Problem details: The lines to return are those below that contain the word "verdict".

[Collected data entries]
/-- Command packets, pannier operations, replies, subscriptions and the share registers -/
def Obligations.PacketsAndPanniersTakeEffect : Prop :=
  (-- PAN_CMD_CELL_APPEND
    ∀ (s : State) (f : Nat) (v : W32),
      f < 4 →
      (s.b.sess f).cmdFree ≠ 0 →
      exec (.panCmdCellAppend f v) s = .next (s.putB (s.b.modSess f fun x => { x with cellBuf := x.cellBuf.set 15 v, staged := x.staged ++ [cellBytes (x.cellBuf.set 15 v)] }))) ∧
  (-- PAN_CMD_CELL_APPEND without credit
    ∀ (s : State) (f : Nat) (v : W32),
      f < 4 →
      (s.b.sess f).cmdFree = 0 →
      exec (.panCmdCellAppend f v) s = .next (s.putB (s.b.modSess f fun x => { x with cellBuf := x.cellBuf.set 15 v, overrun := true, cellLost := true }))) ∧
  (-- PAN_CMD_PUSH
    ∀ (s : State) (f n : Nat) (pkt : List Byte),
      f < 4 →
      1 ≤ n →
      n ≤ 65 →
      (s.b.sess f).staged.length = n →
      pkt = (s.b.sess f).staged.flatten →
      ((packetStatus f pkt fun len => cellsFor len == n) = yOk) →
      exec (.panCmdPush f n) s = .next (s.putB ((s.b.modSess f fun x => { x with staged := [], cellLost := false }).takePacket f n pkt))) ∧
  (-- PAN_CMD_PUSH of another number of cells
    ∀ (s : State) (f n : Nat) (pkt : List Byte),
      f < 4 →
      1 ≤ n →
      (s.b.sess f).staged.length ≠ n →
      pkt = (s.b.sess f).staged.flatten →
      exec (.panCmdPush f n) s = .next (s.putB ((s.b.modSess f fun x => { x with staged := [], cellLost := false }).reply f (pktNat pkt 6 2) (pktNat pkt 8 2) (if (s.b.sess f).cellLost then yNoCredit else yBadLength) []))) ∧
  (-- PAN_CMD_PUSH of a packet that fails a check
    ∀ (s : State) (f n st : Nat) (pkt : List Byte),
      f < 4 →
      1 ≤ n →
      n ≤ 65 →
      (s.b.sess f).staged.length = n →
      pkt = (s.b.sess f).staged.flatten →
      ((packetStatus f pkt fun len => cellsFor len == n) = st) →
      st ≠ yOk →
      exec (.panCmdPush f n) s = .next (s.putB (((s.b.modSess f fun x => { x with staged := [], cellLost := false }).reply f (pktNat pkt 6 2) (pktNat pkt 8 2) st []).emit 10 Emit.pcie [f, 2]))) ∧
  (-- YCP_DATAGRAM_RECEIVE
    ∀ (s : State) (d : Datagram) (n : Nat),
      (if d.mgt = 0 then s.b.flag F.HST_CTRL_UDP_MGT0 else s.b.flag F.HST_CTRL_UDP_MGT1) = true →
      d.dport = s.b.fld F.HST_CTRL_UDP_PORT →
      s.b.udpSession d.ip d.port = some n →
      pktNat d.pkt 6 2 ≠ 1 →
      d.mac = ycpMac (s.b.sess n).sessKey d.pkt d.counter →
      (s.b.sess n).rxCtr < d.counter →
      cellsFor (d.pkt.length - 20) ≤ (s.b.sess n).cmdFree →
      ((packetStatus n d.pkt fun len => d.pkt.length == 20 + len) = yOk) →
      exec (.ycpDatagramReceive d) s = .next (s.putB ((s.b.modSess n fun x => { x with rxCtr := d.counter, lastAuth := s.b.now }).takePacket n (cellsFor (d.pkt.length - 20)) d.pkt))) ∧
  (-- the pannier operations by register
    ∀ (s : State) (f p n : Nat),
      f < 4 →
      exec (.panMark (.reg f) p) s = .next (s.putB (s.b.modPan f p .setMark)) ∧
        exec (.panRewind (.reg f) p) s = .next (s.putB (s.b.modPan f p .rewind)) ∧
        exec (.panRelease (.reg f) p n) s = .next (s.putB (s.b.modPan f p (·.release n))) ∧
        exec (.panRplNext f p) s = .next (s.putB (s.b.modPan f p .next))) ∧
  (-- the pannier operations by opcode over UDP
    ∀ (s : State) (h : Hdr) (p n : Nat) (b1 b2 : Block),
      Ready s h 0x0006 ⟨none, false⟩ →
      Ready s h 0x0008 ⟨none, false⟩ →
      4 ≤ h.session →
      p ≤ 1 →
      b1 = (s.taken h 0x0006).modPan h.session p .setMark →
      b2 = (s.taken h 0x0008).modPan h.session p (·.release n) →
      exec (.panMark (.ycp h) p) s = .next (s.putB (b1.controlReply h.session 0x0006 h.tag (b1.pan h.session p).result [])) ∧
        exec (.panRelease (.ycp h) p n) s = .next (s.putB (b2.controlReply h.session 0x0008 h.tag (b2.pan h.session p).result []))) ∧
  (-- PAN_REWIND by opcode over UDP
    ∀ (s : State) (h : Hdr) (p : Nat) (b1 b2 : Block),
      Ready s h 0x0007 ⟨none, false⟩ →
      4 ≤ h.session →
      p ≤ 1 →
      b1 = (s.taken h 0x0007).modPan h.session p .rewind →
      b2 = b1.controlReply h.session 0x0007 h.tag (b1.pan h.session p).result [] →
      exec (.panRewind (.ycp h) p) s = .next (s.putB (if (s.b.pan h.session p).mark.isSome then b2.resend h.session p else b2))) ∧
  (-- the pannier operations by opcode over PCIe
    ∀ (s : State) (h : Hdr) (p n : Nat),
      h.session < 4 →
      Ready s h 0x0006 ⟨none, false⟩ →
      Ready s h 0x0007 ⟨none, false⟩ →
      Ready s h 0x0008 ⟨none, false⟩ →
      exec (.panMark (.ycp h) p) s = .next (s.answer h 0x0006 yDenied [] id) ∧
        exec (.panRewind (.ycp h) p) s = .next (s.answer h 0x0007 yDenied [] id) ∧
        exec (.panRelease (.ycp h) p n) s = .next (s.answer h 0x0008 yDenied [] id)) ∧
  (-- TAG_QUERY
    ∀ (s : State) (h : Hdr) (tag : Nat) (x : Session),
      Ready s h 0x0009 ⟨none, false⟩ →
      x = (s.taken h 0x0009).sess h.session →
      exec (.tagQuery h tag) s = .next (s.answer h 0x0009 (if x.pending.any (fun e => e.1 == tag) || x.taken.any (fun t => t.tag == tag) then yNotReady else ((x.done.find? fun e => e.1 == tag).map (·.2)).getD yBadParam) [] fun b => b)) ∧
  (-- PENDING_COMMAND_COMPLETE
    ∀ (s : State) (n tag op st : Nat) (pl : List Byte),
      (((s.b.sess n).pending.find? fun e => e.1 == tag) = some (tag, op)) →
      st ≠ yPending →
      st ≠ yNotReady →
      exec (.pendingCommandComplete n tag st pl) s = .next (s.putB (s.b.finish n tag op st pl))) ∧
  (-- REPLY_FRAGMENT
    ∀ (s : State) (n : Nat),
      exec (.replyFragment n) s = .next (s.putB (s.b.replyStep n))) ∧
  (-- HOST_EVT_GAP
    ∀ (s : State) (n sub : Nat) (u : Sub) (b1 : Block) (pkt : List Byte),
      (((s.b.sess n).subs.find? fun u => u.num == sub && u.dropped != 0) = some u) →
      1 ≤ (s.b.sess n).evt.free →
      pkt = ycpPacket n flEvent 0x0D0F u.num yOk (s.b.creditByte n) u.seqNo (beBytes 4 u.dropped) →
      (b1 = s.b.modSess n fun x => { x with subs := x.subs.map fun v => if v.num = u.num then { v with dropped := 0, seqNo := (v.seqNo + 1) % 65536 } else v }) →
      exec (.hostEvtGap n sub) s = .next (s.putB ((b1.putEvt n pkt).note 0x0D04 n u.num u.dropped))) ∧
  (-- SUB_ADD
    ∀ (s : State) (h : Hdr) (kind filter : Nat) (l : List Sub),
      Ready s h 0x0D01 ⟨some roleObs, false⟩ →
      kind ≤ 4 →
      l = ((s.taken h 0x0D01).sess h.session).subs →
      l.length < 16 →
      exec (.subAdd h kind filter) s = .next (s.answer h 0x0D01 yOk (beBytes 1 (freeSub l)) fun b => b.modSess h.session fun x => { x with subs := x.subs ++ [⟨freeSub l, kind, filter, 0, 0⟩] })) ∧
  (-- SUB_REMOVE
    ∀ (s : State) (h : Hdr) (sub : Nat),
      Ready s h 0x0D02 ⟨some roleObs, false⟩ →
      (((s.taken h 0x0D02).sess h.session).subs.any (fun u => u.num == sub) = true) →
      exec (.subRemove h sub) s = .next (s.answer h 0x0D02 yOk [] fun b => b.modSess h.session fun x => { x with subs := x.subs.filter (·.num != sub) })) ∧
  (-- SUB_LIST
    ∀ (s : State) (h : Hdr),
      Ready s h 0x0D03 ⟨some roleObs, false⟩ →
      exec (.subList h) s = .next (s.answer h 0x0D03 yOk (((s.taken h 0x0D03).sess h.session).subs.flatMap fun u => beBytes 1 u.num ++ beBytes 1 u.kind ++ beBytes 4 u.filter) fun b => b)) ∧
  (-- HOST_SHARE_WRITE
    ∀ (s : State) (acc which : Nat) (v : W32) (b1 : Block),
      s.b.mayWrite s.key acc roleEng true = yOk →
      shareSum v + shareSum (s.b.rd (if which = 0 then Reg.HST_SHARE_B else Reg.HST_SHARE_A)) ≤ 100 →
      b1 = (s.b.wr (if which = 0 then Reg.HST_SHARE_A else Reg.HST_SHARE_B) v).put F.HST_STAT_SHARE_ERR 0 →
      exec (.hostShareWrite acc which v) s = .next (s.putB (b1.note 0x0D05 (b1.rd Reg.HST_SHARE_A).toNat (b1.rd Reg.HST_SHARE_B).toNat))) ∧
  (-- HOST_SHARE_WRITE past 100
    ∀ (s : State) (acc which : Nat) (v : W32),
      s.b.mayWrite s.key acc roleEng true = yOk →
      100 < shareSum v + shareSum (s.b.rd (if which = 0 then Reg.HST_SHARE_B else Reg.HST_SHARE_A)) →
      exec (.hostShareWrite acc which v) s = .next (s.putB (s.b.put F.HST_STAT_SHARE_ERR 1)))
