-- ==== Sys2Proof/Tests/Slice0.lean ====
section
/-!
SUPPORT. Tests: small states, and for every statement with hypotheses a state and operands that meet them.
-/
section
set_option Elab.async false

namespace Sys2Proof.Machine

/-- The state after reset with its block changed. -/
def tS (f : Block → Block) : State := { State.reset with b := f Block.reset }

/-- The block in a TOP_STATE. -/
def Block.tIn (st : Nat) (b : Block) : Block := b.put F.TOP_STATE_STATE st

/-- Session 0 open with every role and holding the saddle. -/
def Block.tOpen (b : Block) : Block :=
  { b with hst := { b.hst with
      sessions := { Session.closed with state := 1, roles := 0x1F, cmdSz := 9, rplSz := 9, evtSz := 9 } :: List.replicate 7 .closed,
      holder := some 0, leaseEnd := 1000000000, leaseS := 8 } }

/-- A device in a TOP_STATE with session 0 open. -/
def tIn (st : Nat) (f : Block → Block) : State := tS fun b => f ((b.tIn st).tOpen)

/-- A header of session 0. -/
def tH : Hdr := ⟨0, 7⟩

/-- A running device locked since second 0, its counter at second 20. -/
def tRun : State := tIn 2 fun b => (b.put F.TIM_STAT_STATE 2).modTim fun t => { t with sec := 20, lockTai := some 0, mono := 2500000000 }

/-- The slot at the present second. -/
def tSlot : Slot := { Slot.new (20 * tickS) 8 with dl := some (20 * tickS) }

/-- The running device with that slot open, and with it closed. -/
def tOpenSlot : State := tRun.onB fun _ b => b.modAln fun a => { a with slots := [tSlot] }
def tClosedSlot : State := tRun.onB fun _ b => b.modAln fun a => { a with slots := [{ tSlot with phase := 1, fillDone := true }] }

/-- An output set of two channels, running. -/
def tOut : OutSet := { OutSet.free with state := 2, idcode := 7, div := 1, cmdPort := 4712, dataPort := 4713, amendPort := 4714, port := 2 }

/-- Port 0 and its mate linked under USXGMII, port 4 linked. -/
def tPort : State := tRun.onB fun _ b =>
  ((((((b.put (atPort F.MAC_CTRL_EN 0) 1).put (atPort F.MAC_STAT_LINK 0) 1).put (atPort F.MAC_CTRL_MODE 0) 1).put (atPort F.MAC_STAT_LINK 1) 1).put
    (atPort F.MAC_CTRL_EN 4) 1).put (atPort F.MAC_STAT_LINK 4) 1).put (atPort F.MAC_STAT_RATE 4) 3

/-- A PTP frame of 100 bytes. -/
def tFrame : RxFrame := ⟨100, true, 0x88F7, .ptp, none, 0x112233445566, none, none, none, 0⟩

/-- A source on MGT0, and the words of a PMU spoke with that source. -/
def tSrc : NetSrc := ⟨2, 0x112233445566, 0xFFF, 0x0A000001, 4713⟩
def tWords : List W32 := [1, 0, 0x0FFF0002, 0x11223344, 0x5566, 0x0A000001, 0x12691268, 7, 0, 0, 0, 0, 0, 0x200, 2, 0x03DE001E, 1000, 0]

/-- A running PMU spoke 5 of that source. -/
def tSpoke : Spoke := { Spoke.fresh 5 tWords [] with state := 2 }
def tIng : State := tRun.onB fun _ b => b.setSpokes [tSpoke]

/-- An SV frame of APPID 7, and its spoke. -/
def tSv : SvFrame := { src := ⟨1, 0, 0xFFF, 0, 0⟩, inScope := true, appid := 7, svid := [1], confRev := 1, sim := false, synch := 2, declared := some 0, last := 0, lost := 0, valid0 := true, valid1 := true, arrival := 0, out := [] }
def tVer : SpVer := { ver := 1, since := 0, fs8 := 400, ext := false, kinds := [0, 2], scales := [], format := 0, conf := 0, size := 0, timeBase := 0, rowBase := 0 }
def tSvSpoke : Spoke := { Spoke.fresh 6 (tWords.set 0 2) [1] with state := 2, cur := some tVer }

/-- The running device with its front end on, its bring-up over. -/
def tAfe (f : Block → Block) : State := tRun.onB fun _ b => f ((b.put F.AFE_CTRL_EN 1).put F.FLT_CAL_CTRL_EN 1)

/-- The running device with its energy block on. -/
def tNrg (f : Block → Block) : State := tRun.onB fun _ b => f (b.put F.NRG_CTRL_EN 1)
def tPhase : PhaseCycle := ⟨Q.ofNat 5, Q.ofNat 1, Q.ofNat 6, false⟩
def tCycle : LineCycle := ⟨Q.norm 1 50, tPhase, tPhase, tPhase⟩

/-- The running device with the modal tracker on, and with a watch in context 4 that holds one mode. -/
def tMod : State := tRun.onB fun _ b => b.put F.MOD_CTRL_EN 1
def tModed : State := tMod.onB fun _ b => b.setWatch 4 { b.newWatch true 1 [3] 4 30 5 30 30 with modes := [.fresh 1] }

/-- The running device with islanding on and the closed slot at its stage. -/
def tIsl : State := tRun.onB fun _ b =>
  ((b.put F.ISL_CTRL_EN 1).put F.ISL_CTRL_LOM_EN 1).modAln fun a => { a with slots := [{ tSlot with phase := 1, stage := 1, frame := some [] }] }

/-- A GOOSE message of APPID 7. -/
def tGoose : GooseMsg := ⟨7, 0, 0, 1000, false, false, []⟩

/-- A package whose bell 0 follows ISL item 0, in force; the closed slot at a stage. -/
def tPkg : GspPkg :=
  { magic := 0x4753, format := 1, bind := false, version := 5, topId := 0, device := 0, totalLen := 0, sections := [1, 2, 3, 4, 5, 6, 7, 8],
    groupId := 1, evTimeout := 3, fwWdt := 200, signSlot := 4, envelopes := [], logic := ⟨[[⟨false, 0, 2, 0⟩]], 0, 0, true⟩ :: List.replicate 7 noEntry,
    bellMap := List.replicate 8 3, failsafe := List.replicate 8 2, pinRoles := List.replicate 9 1,
    net := ⟨5000, 0xEF000001, 1, 46, 0xEF000002, 2, 46, 0x3001, 1, 3, 1000, [], [], []⟩, roles := List.replicate 8 31, wellFormed := true }
def tGrd (st : Nat) : State := tRun.onB fun _ b =>
  (b.modGrd fun g => { g with gsp := some tPkg }).modAln fun a => { a with slots := [{ tSlot with phase := 1, stage := st, ends := [1, 2, 3, 4] }] }

/-- A package of 192 bytes whose header and sections are in order, and a state whose key 3 is loaded that has it complete. -/
def tBytes : List Byte := beBytes 2 0x4753 ++ beBytes 2 0x0100 ++ beBytes 4 6 ++ List.replicate 36 0 ++ beBytes 4 192 ++ beBytes 2 8 ++ List.replicate 14 0 ++
  ([1, 2, 3, 4, 5, 6, 7, 8].flatMap fun n => beBytes 2 n ++ [0, 0]) ++ List.replicate 96 0
def tGood : State :=
  { (tGrd 2).onB fun _ b => b.modGrd fun g => { g with checking := [(0, 7, tBytes)] } with
    key := { Key.reset with slots := modAt Key.reset.slots 3 fun x => { x with state := 1 } } }

/-- The same with that package in force. -/
def tSame : State := tGood.onB fun _ b => b.modGrd fun g => { g with gsp := some (readPkg tPkg tBytes), gspDig := Config.sha384 tBytes }

theorem tGood_verdict : verdict tGood.key (tGood.b.modGrd fun g => { g with checking := [] }) (readPkg tPkg tBytes) tBytes true = .accept := by
  decide +kernel
theorem tSame_verdict : verdict tSame.key (tSame.b.modGrd fun g => { g with checking := [] }) (readPkg tPkg tBytes) tBytes true = .same := by
  unfold verdict
  rw [if_neg (by decide +kernel), if_neg (by decide +kernel), if_neg (by decide +kernel), if_neg (by decide +kernel), if_pos]
  simp [tSame, State.onB]

/-- The running device in a tandem whose lane is up, in a TDM state, hearing its partner, whose configuration is the same. -/
def tTdm (st : Nat) (f : Block → Block) : State := tRun.onB fun _ b =>
  f (((((((b.put (atPort F.MAC_CTRL_EN 6) 1).put (atPort F.MAC_STAT_LINK 6) 1).put (atPort F.MAC_STAT_SEC_UP 6) 1).put F.TDM_STAT_STATE st).put
    F.TDM_STAT_CFG_MATCH 1).put F.TDM_CTRL_EN 1).modTdm fun t => { t with enNow := true, hbSeen := true })

/-- Its claim asserted; its slot open with a deadline; its slot closed. -/
def Block.tClaim (b : Block) : Block := b.put F.TDM_STAT_CLAIM 1
def Block.tOpenAt (b : Block) (d : Nat) : Block := b.modAln fun a => { a with slots := [{ tSlot with dl := some d }] }
def tEarlySlot : Slot := { tSlot with dl := some (30 * tickS + Config.earlyLead), bitmap := [5] }
def tEarly : State := tTdm 4 fun b => ((b.tClaim.put F.ALN_CTRL_EARLY_EN 1).setSpokes [{ tSpoke with member := true }]).modAln fun a => { a with slots := [tEarlySlot] }
theorem tEarly_late : tEarly.b.tai + tEarly.b.leadUs * tickUs < tEarlySlot.dl.getD 0 := by
  have h : tEarly.b.tai + tEarly.b.leadUs * tickUs < 30 * tickS := by decide +kernel
  show _ < 30 * tickS + Config.earlyLead
  omega
theorem tEarly_may : tEarly.b.mayCutEarly tEarlySlot (tEarly.b.tai + 60 * tickUs + Config.earlyLead) = true := by
  unfold Block.mayCutEarly
  have h1 : tEarly.b.captain = true := by decide +kernel
  have h0 : tEarly.b.inExchange = true := by decide +kernel
  have h9 : tEarlySlot.dl.isSome = true := rfl
  have h10 : tEarlySlot.cutSent = false := rfl
  have h11 : (tEarlySlot.phase == 0) = true := rfl
  have h2 : tEarly.b.flag F.ALN_CTRL_EARLY_EN = true := by decide +kernel
  have h3 : tEarly.b.members.isEmpty = false := by decide +kernel
  have h4 : tEarly.b.members.all tEarlySlot.bitmap.contains = true := by decide +kernel
  have h5 : tEarly.b.tai + 60 * tickUs + tEarly.b.leadUs * tickUs ≤ 30 * tickS := by decide +kernel
  have h6 : tEarly.b.aln.lastC + tickMs ≤ tEarly.b.tai := by decide +kernel
  have h7 : tEarlySlot.early = false := rfl
  have h8 : tEarlySlot.dl.getD 0 = 30 * tickS + Config.earlyLead := rfl
  simp only [h0, h1, h2, h3, h4, h7, h8, h9, h10, h11, Bool.not_false, Bool.and_self, Bool.true_and, decide_eq_true_eq]
  omega
def Block.tClosedAt (b : Block) : Block := b.modAln fun a => { a with slots := [{ tSlot with phase := 1, c := 20 * tickS }] }

/-- A running coordinator with a usable key, one association in slot 3; a frame of it and one of a joining sensor. -/
def tAssoc : Assoc := { Assoc.empty with en := true, eui := 9, state := 2, slot := 3, relayCap := true, sup := 1000 }
def tRad (f : Block → Block) : State :=
  { tRun.onB fun _ b => f ((((((b.put F.RAD_CTRL_EN 1).put F.RAD_CTRL_ASSOC_EN 1).put F.RAD_CTRL_RELAY_EN 1).put F.RAD_ID_PAN_ID 5).wr Reg.RAD_KEYMAP 30).put F.RAD_SEC_RX_EN 15
      |>.modRad fun r => { r with started := true, entries := [(0, tAssoc), (1, { Assoc.empty with en := true, eui := 10 })], sfn := 100, origin := 100 * sfTicks }) with
    key := { Key.reset with slots := modAt Key.reset.slots 30 fun x => { x with state := 1 } } }
def tRadF : RadFrame := ⟨40, false, true, 5, 0, some 1, 0, true, 1, true, 7, 10, 3000, 20 * tickS⟩
def tRadJ : RadFrame := { tRadF with srcShort := none, srcEui := 10 }
/-- The same in a tandem, listening. -/
def tListen (f : Block → Block) : State :=
  { tTdm 4 fun b => f (((b.put F.RAD_CTRL_EN 1).put F.RAD_CTRL_ASSOC_EN 1).modRad fun r => { r with started := true, sfn := 100, entries := [(0, tAssoc)] }) with key := (tRad id).key }

/-- A header of UDP session 4, the running device with that session open too, and its SADDLE_DROP packet. -/
def tHU : Hdr := ⟨4, 7⟩
def tUdp : State := tRun.onB fun _ b => (b.put F.HST_CTRL_UDP_MGT0 1).modSess 4 fun x =>
  { x with state := 1, roles := 0x1F, proved := 0x1F, cmdSz := 9, rplSz := 9, evtSz := 9, peerIp := 1, peerPort := 2, rpl := { x.rpl with size := 72, mark := some 0 }, evt := { x.evt with size := 72 } }
def tPkt (s op : Nat) : List Byte :=
  let l := beBytes 2 0x5943 ++ beBytes 1 1 ++ beBytes 1 s ++ beBytes 2 0 ++ beBytes 2 op ++ beBytes 2 9 ++ beBytes 2 0 ++ beBytes 1 0 ++ beBytes 1 0 ++ beBytes 2 0
  l ++ beBytes 4 (crc32c l).toNat
def tDatagram : Datagram := ⟨1, 2, 0, (tUdp.b.fld F.HST_CTRL_UDP_PORT), tPkt 4 5, 3, ycpMac 0 (tPkt 4 5) 3⟩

Result below:
theorem tGood_verdict : verdict tGood.key (tGood.b.modGrd fun g => { g with checking := [] }) (readPkg tPkg tBytes) tBytes true = .accept := by
theorem tSame_verdict : verdict tSame.key (tSame.b.modGrd fun g => { g with checking := [] }) (readPkg tPkg tBytes) tBytes true = .same := by
  unfold verdict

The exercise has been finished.